Mas tudo isso implicaria, a médio prazo, numa evolução do caráter das organizações, e implicaria também, sem dúvida, numa mudança de nome. (Claro que são as organizações que vão decidir isso, mas acho que os de fora devem opinar, embora isso pareça pretensioso).  Mas, a meu ver, qualquer que fosse esse nome, seria importante que ele reivindicasse a condição de movimento (aqui em sentido específico) “de esquerda“.  (E se ele - juntando-se a outros, eventualmente - se chamasse algo assim como nova esquerda? Parece vasto demais, mas organizações que mobilizam um milhão de pessoas podem pretender a um nome mais abrangente.
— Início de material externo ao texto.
theorem afterSlot_inPair (ch : BitVec 2) (k : Nat) : (afterSlot ch k).InPair := by
  unfold afterSlot
  split <;> trivial

/-- From `s`, a reader has come to `u` inside a pair, and has changed `CO` and `RPOS` only. -/
structure ReadPairTo (s u : State) : Prop where
  place : u.framer.InPair
  frame : ∃ c r f, u = { s with co := c, rpos := r, framer := f }

theorem ReadPairTo.of_runElement {s u v : State} {i : Instr} (hu : ReadPairTo s u)
    (h : runElement i u = .next v) (hv : v.phase ≠ .fault) : ReadPairTo s v := by
  obtain ⟨hplace, c, r, f, rfl⟩ := hu
  match f, hplace with
  | .rest, _ => exact absurd rfl (framer_ne_rest_of_runElement h)
  | .reading (.dcSymbol ch), _ =>
    obtain ⟨_, _, _, rfl⟩ := runElement_dcSymbol rfl h
    exact ⟨trivial, _, _, _, rfl⟩
  | .reading (.acSymbol ch k), _ =>
    rcases runElement_acSymbol rfl h with rfl | ⟨f', _, hf', rfl⟩
    · simp at hv
    · refine ⟨?_, _, _, _, rfl⟩
      rcases hf' with rfl | ⟨j, rfl⟩
      · trivial
      · exact afterSlot_inPair ch j

theorem readElements_pair_frame {s t : State} {ch : BitVec 2} (hs : s.phase ≠ .fault)
    (h : readElements (.dcSymbol ch) s = .next t) (ht : t.phase ≠ .fault) :
    ∃ c r f, t = { s with co := c, rpos := r, framer := f } :=
  have hstart : ReadPairTo s { s with framer := .reading (.dcSymbol ch) } := ⟨trivial, s.co, s.rpos, _, rfl⟩
  (runElements_keeps (P := ReadPairTo s) (fun _ _ _ => .of_runElement) hstart hs h ht).frame

/-! ## What each command does when it raises no fault -/

section Commands
variable {s t : State} (ht : t.phase ≠ .fault)
include ht

theorem execEncStart_eq_next (h : execEncStart s = .next t) : s.phase = .idle ∧ t = beginEncode s := by
  obtain ⟨hl, h⟩ := whenLegal_eq_next h ht
  split at h <;> cases h
  · simp at ht
  · exact ⟨by simpa using hl, rfl⟩

theorem execEncPush_eq_next (h : execEncPush s = .next t) :
    s.phase = .encCollect ∧ s.atEnd = false ∧ t = advance { s with cbuf := s.cbuf ++ [s.co] } := by
  obtain ⟨hl, h⟩ := whenLegal_eq_next h ht
  obtain ⟨hp, he⟩ : s.phase = .encCollect ∧ s.atEnd = false := by simpa using hl
  split at h <;> cases h
  · exact ⟨hp, he, rfl⟩
  · simp at ht

theorem execEncBuild_eq_next (h : execEncBuild s = .next t) :
    s.phase = .encCollect ∧ s.atEnd = true ∧
      t = { rewind s with
            freq := frequencies s.imagePairs, etab := buildTables (frequencies s.imagePairs), phase := .encReady } := by
  obtain ⟨hl, h⟩ := whenLegal_eq_next h ht
  obtain ⟨hp, he⟩ : s.phase = .encCollect ∧ s.atEnd = true := by simpa using hl
  cases h
  exact ⟨hp, he, rfl⟩

theorem execEncWriteHdr_eq_next (h : execEncWriteHdr s = .next t) :
    s.phase = .encReady ∧ ∃ o w f, t = { s with out := o, wpos := w, framer := f, phase := .encBlocks } := by
  obtain ⟨hl, h⟩ := whenLegal_eq_next h ht
  have hp : s.phase = .encReady := by simpa using hl
  refine ⟨hp, ?_⟩
  split at h
  · obtain ⟨u, hu, huf, rfl⟩ := andThen_eq_next_of_ne_fault h ht
    obtain ⟨o, w, f, rfl⟩ := writeElements_frame (by simp [hp]) hu huf
    exact ⟨o, w, f, rfl⟩
  · cases h; exact ⟨s.out, s.wpos, s.framer, rfl⟩
  · cases h; simp at ht

theorem execEncWritePair_eq_next (h : execEncWritePair s = .next t) :
    s.phase = .encBlocks ∧ s.atEnd = false ∧
      ∃ o w f, t = advance { s with out := o, wpos := w, framer := f } := by
  obtain ⟨hl, h⟩ := whenLegal_eq_next h ht
  obtain ⟨hp, he⟩ : s.phase = .encBlocks ∧ s.atEnd = false := by simpa using hl
  refine ⟨hp, he, ?_⟩
  split at h
  · cases h
  · split at h
    · cases h
    · obtain ⟨u, hu, huf, rfl⟩ := andThen_eq_next_of_ne_fault h ht
      obtain ⟨o, w, f, rfl⟩ := writeElements_frame (by simp [hp]) hu huf
      exact ⟨o, w, f, rfl⟩

theorem execEncFinish_eq_next (h : execEncFinish s = .next t) :
    s.phase = .encBlocks ∧ s.atEnd = true ∧ t = storeContainer (writeBits (padding s.wpos.toNat) s) := by
  obtain ⟨hl, h⟩ := whenLegal_eq_next h ht
  obtain ⟨hp, he⟩ : s.phase = .encBlocks ∧ s.atEnd = true := by simpa using hl
  dsimp only at h
  split at h <;> cases h
  · simp at ht
  · exact ⟨hp, he, rfl⟩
Claro que tal denominação é uma espécie de limite [a denominação que indiquei é, de resto, simplesmente uma, entre outras possibilidades] e só poderia se impor se houver uma grande universalização das lutas. Mas insistir nela talvez facilite a sua efetivação. 5 ) De resto, não é impensável uma organização de tipo horizontal para um grupo maior, mesmo se o tamanho complica as coisas. A verticalidade deveria aumentar em alguma medida, mas talvez fosse possível manter a horizontalidade, dentro de certos limites. É pensável, a meu ver, uma nova esquerda que se organizasse como movimento de um novo tipo, mas atentando para as exigências de certa verticalidade por ocasião da mobilizações. E com uma perspectiva política que ultrapassasse os limites da luta setorial e se alçasse à crítica, em todos os planos, das esquerdas dominantes, extrema-esquerda inclusive.
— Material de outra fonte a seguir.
/-- R240, R242: the number of each of the six codes; and a tick latches a code only where its instruction and its
condition are those of the table. (R242 is marked by the spec as its own inference.) -/
def Obligations.FaultCodesOnlyWhereTheTableSays : Prop :=
  (FaultCode.pcOutOfRange.number = 1 ∧ FaultCode.decodeFault.number = 2 ∧ FaultCode.stackOverflow.number = 3 ∧
      FaultCode.stackUnderflow.number = 4 ∧ FaultCode.memoryOutOfRange.number = 5 ∧
      FaultCode.keyIndexOutOfRange.number = 6) ∧
    ∀ (s t : State) (r : FaultRecord), s.fault = none → step s = .next t → t.fault = some r →
      match r.code with
      | .pcOutOfRange => 4096 ≤ s.pc.toNat + 1
      | .decodeFault => decode s.fetchWord = .error (.invalid s.fetchWord)
      | .stackOverflow => s.sp = 16 ∧ ∃ nnn, decode s.fetchWord = .ok (.call nnn)
      | .stackUnderflow => s.sp = 0 ∧ decode s.fetchWord = .ok .ret
      | .memoryOutOfRange =>
        (∃ x y n, decode s.fetchWord = .ok (.drw x y n) ∧ 0 < n ∧ 4096 ≤ s.i.toNat + n - 1) ∨
          (∃ x, decode s.fetchWord = .ok (.ldB x) ∧ 4096 ≤ s.i.toNat + 2) ∨
          (∃ x, decode s.fetchWord = .ok (.stRegs x) ∧ 4096 ≤ s.i.toNat + x.val) ∨
          ∃ x, decode s.fetchWord = .ok (.ldRegs x) ∧ 4096 ≤ s.i.toNat + x.val
      | .keyIndexOutOfRange =>
        ∃ x, (decode s.fetchWord = .ok (.skp x) ∨ decode s.fetchWord = .ok (.sknp x)) ∧ 15 < (s.getV x).toNat

/-- R242 (the spec's own inference): the 27 instructions other than 2nnn, 00EE, Dxyn, Fx33, Fx55, Fx65, Ex9E and
ExA1 always complete and leave the fault latch alone. -/
def Obligations.TwentySevenInstructionsNeverFault : Prop :=
  ∀ (i : Instr) (s : State),
    i.row.mnemonic ∉ ["CALL", "RET", "DRW", "LD_B", "ST_REGS", "LD_REGS", "SKP", "SKNP"] →
    ∃ t, exec i s = .next t ∧ t.fault = s.fault

/-- R28, R103, R104: with SP at most 16 a step always answers a next state; the model never stops there. -/
def Obligations.StepAnswersNextWhenSpIsLegal : Prop :=
  ∀ s : State, s.sp.toNat ≤ 16 → ∃ t, step s = .next t

/-! ### Invariants -/

/-- R37: the invariant holds after reset, whatever the font table. -/
def Obligations.InvariantHoldsAtReset : Prop :=
  State.reset.Inv ∧ ∀ font : Font, (State.resetWith font).Inv

/-- R28, R60, R241: every step keeps the invariant: canonical memory, SP at most 16, a record of the form R241
gives. -/
def Obligations.StepKeepsInvariant : Prop :=
  ∀ s t : State, s.Inv → step s = .next t → t.Inv

/-- R254: every host command keeps the invariant. -/
def Obligations.EveryCommandKeepsInvariant : Prop :=
  ∀ (font : Font) (c : Command) (s t : State) (reply : Reply), s.Inv → command font c s = .next (t, reply) →
    t.Inv

/-- R106 (the spec's own inference), as an invariant of every step from every state that has it: pc at most 0x10FE,
every stack slot at most 0x1000. -/
def Obligations.StepKeepsPcBound : Prop :=
  ∀ s t : State, s.PcBound → step s = .next t → t.PcBound

/-- R106 (the spec's own inference), with R28 and R255: from reset, every sequence of host commands runs to its end,
whatever the font table, and leaves a state with pc at most 0x10FE that meets the invariant. -/
def Obligations.EveryCommandSequenceCompletesWithinPcBound : Prop :=
  ∀ (font : Font) (cs : List Command), ∃ (t : State) (replies : List Reply),
    runCommands font cs (State.resetWith font) = .next (t, replies) ∧ replies.length = cs.length ∧
      t.pc.toNat ≤ 0x10FE ∧ t.Inv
Um elemento essencial nessa reconversão seria definir precisamente o sentido das campanhas contra a corrupção. Que a esquerda se disponha a lutar contra a corrupção é, a meu ver, um avanço; ao mesmo tempo (como ocorre também com a defesa da democracia), é evidente que a direita pode penetrar mais facilmente em organizações e movimentos de esquerda que levantam essas bandeiras do que naqueles que não as levantam. Mas isso é, até certo ponto, uma dificuldade inevitável. Só que, ela pode ser muito atenuada, se se deixar bem claro o que significa uma luta de esquerda contra a corrupção. Bem entendido, a exigência ética é - se me permitem o aparente oxímoro -, de certo modo, absoluta, pelo menos em termos - eu diria - intensivos. Não se trata de instrumentalizar essas exigências. Ao mesmo tempo, digamos, extensivamente, 6 a reivindicação de honestidade administrativa não pode ser uma reivindicação única, isolada de exigências políticas que devem acompanhá-la. Isso porque se governo de gente honesta deve ser um objetivo da esquerda, ela quer gente honesta à testa de um governo que não explore nem oprima. Porque, no limite - mesmo se, em termos absolutos, isso é raro -, pode-se pensar num governo em que os seus titulares não põem a mão nos cofres públicos, embora ele encarne um Estado de opressão e exploração. No fundo, é esse Estado que visam - ou que dizem visar, porque o grau de hipocrisia nisso tudo é, de qualquer modo, grande - as campanhas da direita. Como evitar a confusão? Pondo essa diferença na mesa. Desenvolvendo esses mesmos argumentos. Ora, isto é muito difícil para organizações que visam simplesmente anular o aumento dos transportes públicos, ou mesmo que visam o transporte gratuito. Não é difícil, entretanto - por que então tudo fica muito claro -, para organizações que se apresentam com um leque de reivindicações e se declaram expressamente como organizações de esquerda.

Se o movimento e as organizações hegemônicas em seu meio souberem afirmar assim seus objetivos, e a sua própria identidade e originalidade, estarão dadas as condições gerais para enfrentar as infiltrações da direita, dos seus militantes e mercenários, e também da sua muito poderosa mídia. Assim, como toda degenerescência direitista do movimento.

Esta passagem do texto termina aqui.